Problem to solve. From the entries below, reproduce exactly the line containing "allocNextBuilt (draw : Nat)", the line containing "nothing can be", and every line in between, with nothing added.
[Data to use]
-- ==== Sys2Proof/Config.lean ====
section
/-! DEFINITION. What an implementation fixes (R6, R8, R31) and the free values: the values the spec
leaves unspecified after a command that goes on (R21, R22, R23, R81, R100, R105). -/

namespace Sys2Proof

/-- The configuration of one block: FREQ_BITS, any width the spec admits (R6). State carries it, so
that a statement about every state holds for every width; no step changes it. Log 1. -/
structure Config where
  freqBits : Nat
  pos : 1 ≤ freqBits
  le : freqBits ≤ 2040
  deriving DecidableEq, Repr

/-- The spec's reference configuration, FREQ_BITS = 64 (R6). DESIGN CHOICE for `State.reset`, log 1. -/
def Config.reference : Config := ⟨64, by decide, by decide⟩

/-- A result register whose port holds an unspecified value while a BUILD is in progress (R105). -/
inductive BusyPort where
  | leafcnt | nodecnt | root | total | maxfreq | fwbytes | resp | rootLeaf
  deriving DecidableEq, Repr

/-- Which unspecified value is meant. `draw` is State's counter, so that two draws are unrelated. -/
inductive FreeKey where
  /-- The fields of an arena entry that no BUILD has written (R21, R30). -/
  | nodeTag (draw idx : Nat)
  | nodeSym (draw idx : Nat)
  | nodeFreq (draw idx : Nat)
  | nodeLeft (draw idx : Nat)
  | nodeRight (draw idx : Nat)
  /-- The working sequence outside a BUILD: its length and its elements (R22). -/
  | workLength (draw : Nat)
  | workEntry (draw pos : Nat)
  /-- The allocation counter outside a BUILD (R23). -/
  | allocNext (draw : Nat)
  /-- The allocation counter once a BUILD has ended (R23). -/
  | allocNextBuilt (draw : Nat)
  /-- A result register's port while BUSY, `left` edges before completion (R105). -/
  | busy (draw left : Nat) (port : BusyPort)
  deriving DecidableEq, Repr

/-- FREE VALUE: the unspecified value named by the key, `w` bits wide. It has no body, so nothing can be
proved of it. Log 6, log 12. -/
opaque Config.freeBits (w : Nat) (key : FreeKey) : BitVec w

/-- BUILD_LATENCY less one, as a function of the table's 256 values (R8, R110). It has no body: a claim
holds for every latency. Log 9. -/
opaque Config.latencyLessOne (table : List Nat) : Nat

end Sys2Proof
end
[/Data to use]
[Data to use]
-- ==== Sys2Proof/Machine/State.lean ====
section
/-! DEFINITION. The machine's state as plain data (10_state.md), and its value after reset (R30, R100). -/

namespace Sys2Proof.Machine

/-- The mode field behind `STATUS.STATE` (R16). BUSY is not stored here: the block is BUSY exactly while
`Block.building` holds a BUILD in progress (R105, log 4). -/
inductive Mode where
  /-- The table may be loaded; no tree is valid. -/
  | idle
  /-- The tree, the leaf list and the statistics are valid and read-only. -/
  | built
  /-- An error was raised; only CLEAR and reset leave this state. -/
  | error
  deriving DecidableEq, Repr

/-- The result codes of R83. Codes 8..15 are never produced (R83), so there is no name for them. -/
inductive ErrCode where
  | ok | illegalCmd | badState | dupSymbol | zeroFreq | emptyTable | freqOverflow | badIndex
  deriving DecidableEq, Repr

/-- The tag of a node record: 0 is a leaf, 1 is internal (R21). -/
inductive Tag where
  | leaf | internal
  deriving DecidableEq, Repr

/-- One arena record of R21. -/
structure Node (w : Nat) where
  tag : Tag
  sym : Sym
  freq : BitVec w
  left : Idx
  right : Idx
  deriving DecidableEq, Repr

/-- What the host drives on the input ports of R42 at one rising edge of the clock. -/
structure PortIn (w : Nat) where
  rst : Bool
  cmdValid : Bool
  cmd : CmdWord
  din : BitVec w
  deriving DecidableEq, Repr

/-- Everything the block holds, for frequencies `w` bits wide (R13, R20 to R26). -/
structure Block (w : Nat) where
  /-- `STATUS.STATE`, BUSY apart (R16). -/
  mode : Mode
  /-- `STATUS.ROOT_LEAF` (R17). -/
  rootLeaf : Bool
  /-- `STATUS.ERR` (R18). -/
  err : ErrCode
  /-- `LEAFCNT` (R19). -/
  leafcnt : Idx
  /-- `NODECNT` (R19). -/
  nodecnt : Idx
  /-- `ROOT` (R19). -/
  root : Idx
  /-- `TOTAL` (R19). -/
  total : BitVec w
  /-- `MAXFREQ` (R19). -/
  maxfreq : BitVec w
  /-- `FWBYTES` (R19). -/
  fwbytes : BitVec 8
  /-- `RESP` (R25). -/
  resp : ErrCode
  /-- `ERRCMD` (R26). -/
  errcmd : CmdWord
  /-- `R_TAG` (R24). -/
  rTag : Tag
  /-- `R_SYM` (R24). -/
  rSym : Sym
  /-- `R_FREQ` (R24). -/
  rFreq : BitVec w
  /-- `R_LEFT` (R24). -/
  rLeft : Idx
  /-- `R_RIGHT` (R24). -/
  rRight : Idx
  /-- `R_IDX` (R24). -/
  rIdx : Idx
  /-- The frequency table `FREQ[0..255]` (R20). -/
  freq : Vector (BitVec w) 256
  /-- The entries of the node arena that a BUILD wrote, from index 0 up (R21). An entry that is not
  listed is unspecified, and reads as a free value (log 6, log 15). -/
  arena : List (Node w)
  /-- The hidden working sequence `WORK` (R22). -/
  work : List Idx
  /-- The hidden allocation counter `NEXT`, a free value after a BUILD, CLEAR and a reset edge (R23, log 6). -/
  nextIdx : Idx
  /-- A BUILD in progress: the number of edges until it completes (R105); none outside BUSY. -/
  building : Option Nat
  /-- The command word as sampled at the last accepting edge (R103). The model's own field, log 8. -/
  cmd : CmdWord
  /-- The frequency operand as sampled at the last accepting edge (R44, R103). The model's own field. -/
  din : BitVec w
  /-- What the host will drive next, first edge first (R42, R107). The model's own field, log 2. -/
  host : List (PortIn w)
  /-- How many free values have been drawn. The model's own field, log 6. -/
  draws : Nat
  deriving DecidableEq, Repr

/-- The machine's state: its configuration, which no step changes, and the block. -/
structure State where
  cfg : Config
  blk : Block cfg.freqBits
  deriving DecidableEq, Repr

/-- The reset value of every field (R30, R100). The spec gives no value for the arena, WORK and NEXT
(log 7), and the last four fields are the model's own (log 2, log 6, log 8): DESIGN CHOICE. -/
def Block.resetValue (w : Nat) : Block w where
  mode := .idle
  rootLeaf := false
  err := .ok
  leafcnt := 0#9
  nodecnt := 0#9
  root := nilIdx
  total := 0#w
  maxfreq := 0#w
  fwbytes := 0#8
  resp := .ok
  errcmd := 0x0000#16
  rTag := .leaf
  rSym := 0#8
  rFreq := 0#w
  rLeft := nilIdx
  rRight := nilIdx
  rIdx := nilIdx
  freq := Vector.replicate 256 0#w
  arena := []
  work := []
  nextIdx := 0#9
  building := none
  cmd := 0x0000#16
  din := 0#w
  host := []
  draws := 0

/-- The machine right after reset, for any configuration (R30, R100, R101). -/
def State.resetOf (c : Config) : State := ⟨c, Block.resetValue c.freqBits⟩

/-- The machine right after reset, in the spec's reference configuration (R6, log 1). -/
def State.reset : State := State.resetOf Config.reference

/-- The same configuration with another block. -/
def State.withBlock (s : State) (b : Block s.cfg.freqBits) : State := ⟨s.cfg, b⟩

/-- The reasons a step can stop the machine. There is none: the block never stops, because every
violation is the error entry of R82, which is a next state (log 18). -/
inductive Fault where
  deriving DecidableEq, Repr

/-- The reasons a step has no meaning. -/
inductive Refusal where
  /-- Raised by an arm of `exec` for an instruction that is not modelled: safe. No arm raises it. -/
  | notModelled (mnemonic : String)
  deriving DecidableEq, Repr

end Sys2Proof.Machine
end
[/Data to use]
[Data to use]
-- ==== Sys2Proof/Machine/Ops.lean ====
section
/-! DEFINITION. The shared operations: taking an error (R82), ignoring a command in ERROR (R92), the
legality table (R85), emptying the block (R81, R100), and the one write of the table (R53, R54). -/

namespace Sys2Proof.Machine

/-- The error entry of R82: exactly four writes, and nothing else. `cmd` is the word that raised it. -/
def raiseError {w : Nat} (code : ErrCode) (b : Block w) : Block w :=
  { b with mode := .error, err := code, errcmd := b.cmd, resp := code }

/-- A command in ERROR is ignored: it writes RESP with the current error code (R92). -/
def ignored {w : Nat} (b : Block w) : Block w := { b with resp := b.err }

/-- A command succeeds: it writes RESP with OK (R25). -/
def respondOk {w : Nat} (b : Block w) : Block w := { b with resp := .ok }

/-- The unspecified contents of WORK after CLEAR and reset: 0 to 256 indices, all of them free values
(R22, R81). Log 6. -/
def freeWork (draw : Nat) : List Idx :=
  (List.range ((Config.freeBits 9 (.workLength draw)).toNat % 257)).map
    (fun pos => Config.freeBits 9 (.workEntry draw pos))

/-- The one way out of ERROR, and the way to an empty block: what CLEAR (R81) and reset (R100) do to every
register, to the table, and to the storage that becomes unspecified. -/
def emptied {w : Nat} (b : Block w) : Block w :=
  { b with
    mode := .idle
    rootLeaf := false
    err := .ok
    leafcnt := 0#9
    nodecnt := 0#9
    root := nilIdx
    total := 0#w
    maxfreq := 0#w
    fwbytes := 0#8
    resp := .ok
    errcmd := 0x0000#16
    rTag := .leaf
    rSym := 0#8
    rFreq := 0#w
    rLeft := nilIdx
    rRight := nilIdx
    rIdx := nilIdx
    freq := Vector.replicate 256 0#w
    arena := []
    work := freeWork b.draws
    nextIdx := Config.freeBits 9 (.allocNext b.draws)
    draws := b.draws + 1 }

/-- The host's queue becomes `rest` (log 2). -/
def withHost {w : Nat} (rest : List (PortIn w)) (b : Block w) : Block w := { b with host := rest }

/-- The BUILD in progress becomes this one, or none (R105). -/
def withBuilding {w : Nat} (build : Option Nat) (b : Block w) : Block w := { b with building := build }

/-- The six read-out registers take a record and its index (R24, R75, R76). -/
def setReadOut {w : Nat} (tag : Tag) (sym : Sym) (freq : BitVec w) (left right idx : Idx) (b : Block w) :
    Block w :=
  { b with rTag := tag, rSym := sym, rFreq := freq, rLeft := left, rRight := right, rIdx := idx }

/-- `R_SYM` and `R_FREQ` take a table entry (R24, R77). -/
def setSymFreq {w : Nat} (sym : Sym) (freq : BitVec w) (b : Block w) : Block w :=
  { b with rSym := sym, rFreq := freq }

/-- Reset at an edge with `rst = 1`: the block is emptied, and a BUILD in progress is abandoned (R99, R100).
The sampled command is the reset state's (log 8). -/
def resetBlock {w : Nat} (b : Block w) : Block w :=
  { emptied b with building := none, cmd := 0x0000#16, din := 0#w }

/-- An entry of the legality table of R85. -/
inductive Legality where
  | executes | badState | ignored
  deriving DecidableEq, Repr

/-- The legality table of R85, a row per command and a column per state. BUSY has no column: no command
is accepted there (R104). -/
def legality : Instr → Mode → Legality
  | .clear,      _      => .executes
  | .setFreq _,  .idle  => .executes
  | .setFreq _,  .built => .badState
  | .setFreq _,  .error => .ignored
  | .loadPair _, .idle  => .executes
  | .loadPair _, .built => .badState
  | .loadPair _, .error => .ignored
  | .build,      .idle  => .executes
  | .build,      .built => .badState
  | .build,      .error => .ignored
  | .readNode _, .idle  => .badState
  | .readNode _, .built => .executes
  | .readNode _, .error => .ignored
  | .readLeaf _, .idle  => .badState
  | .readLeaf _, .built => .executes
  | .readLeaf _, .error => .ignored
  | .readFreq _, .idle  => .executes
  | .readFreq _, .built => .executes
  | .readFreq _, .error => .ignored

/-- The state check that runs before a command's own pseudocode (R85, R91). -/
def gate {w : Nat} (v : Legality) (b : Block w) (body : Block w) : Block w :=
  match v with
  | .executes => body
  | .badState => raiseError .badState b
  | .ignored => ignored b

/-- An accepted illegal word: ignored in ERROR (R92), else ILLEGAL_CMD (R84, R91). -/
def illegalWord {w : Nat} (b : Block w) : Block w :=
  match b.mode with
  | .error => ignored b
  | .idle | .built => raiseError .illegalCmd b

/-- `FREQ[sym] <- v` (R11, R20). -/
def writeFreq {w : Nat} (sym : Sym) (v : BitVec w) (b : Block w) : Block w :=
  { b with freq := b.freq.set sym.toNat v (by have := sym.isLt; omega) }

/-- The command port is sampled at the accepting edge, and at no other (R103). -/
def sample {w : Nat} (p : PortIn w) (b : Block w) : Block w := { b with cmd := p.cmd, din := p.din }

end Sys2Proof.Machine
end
[/Data to use]
Result of the exercise.
  | allocNextBuilt (draw : Nat)
  /-- A result register's port while BUSY, `left` edges before completion (R105). -/
  | busy (draw left : Nat) (port : BusyPort)
  deriving DecidableEq, Repr

/-- FREE VALUE: the unspecified value named by the key, `w` bits wide. It has no body, so nothing can be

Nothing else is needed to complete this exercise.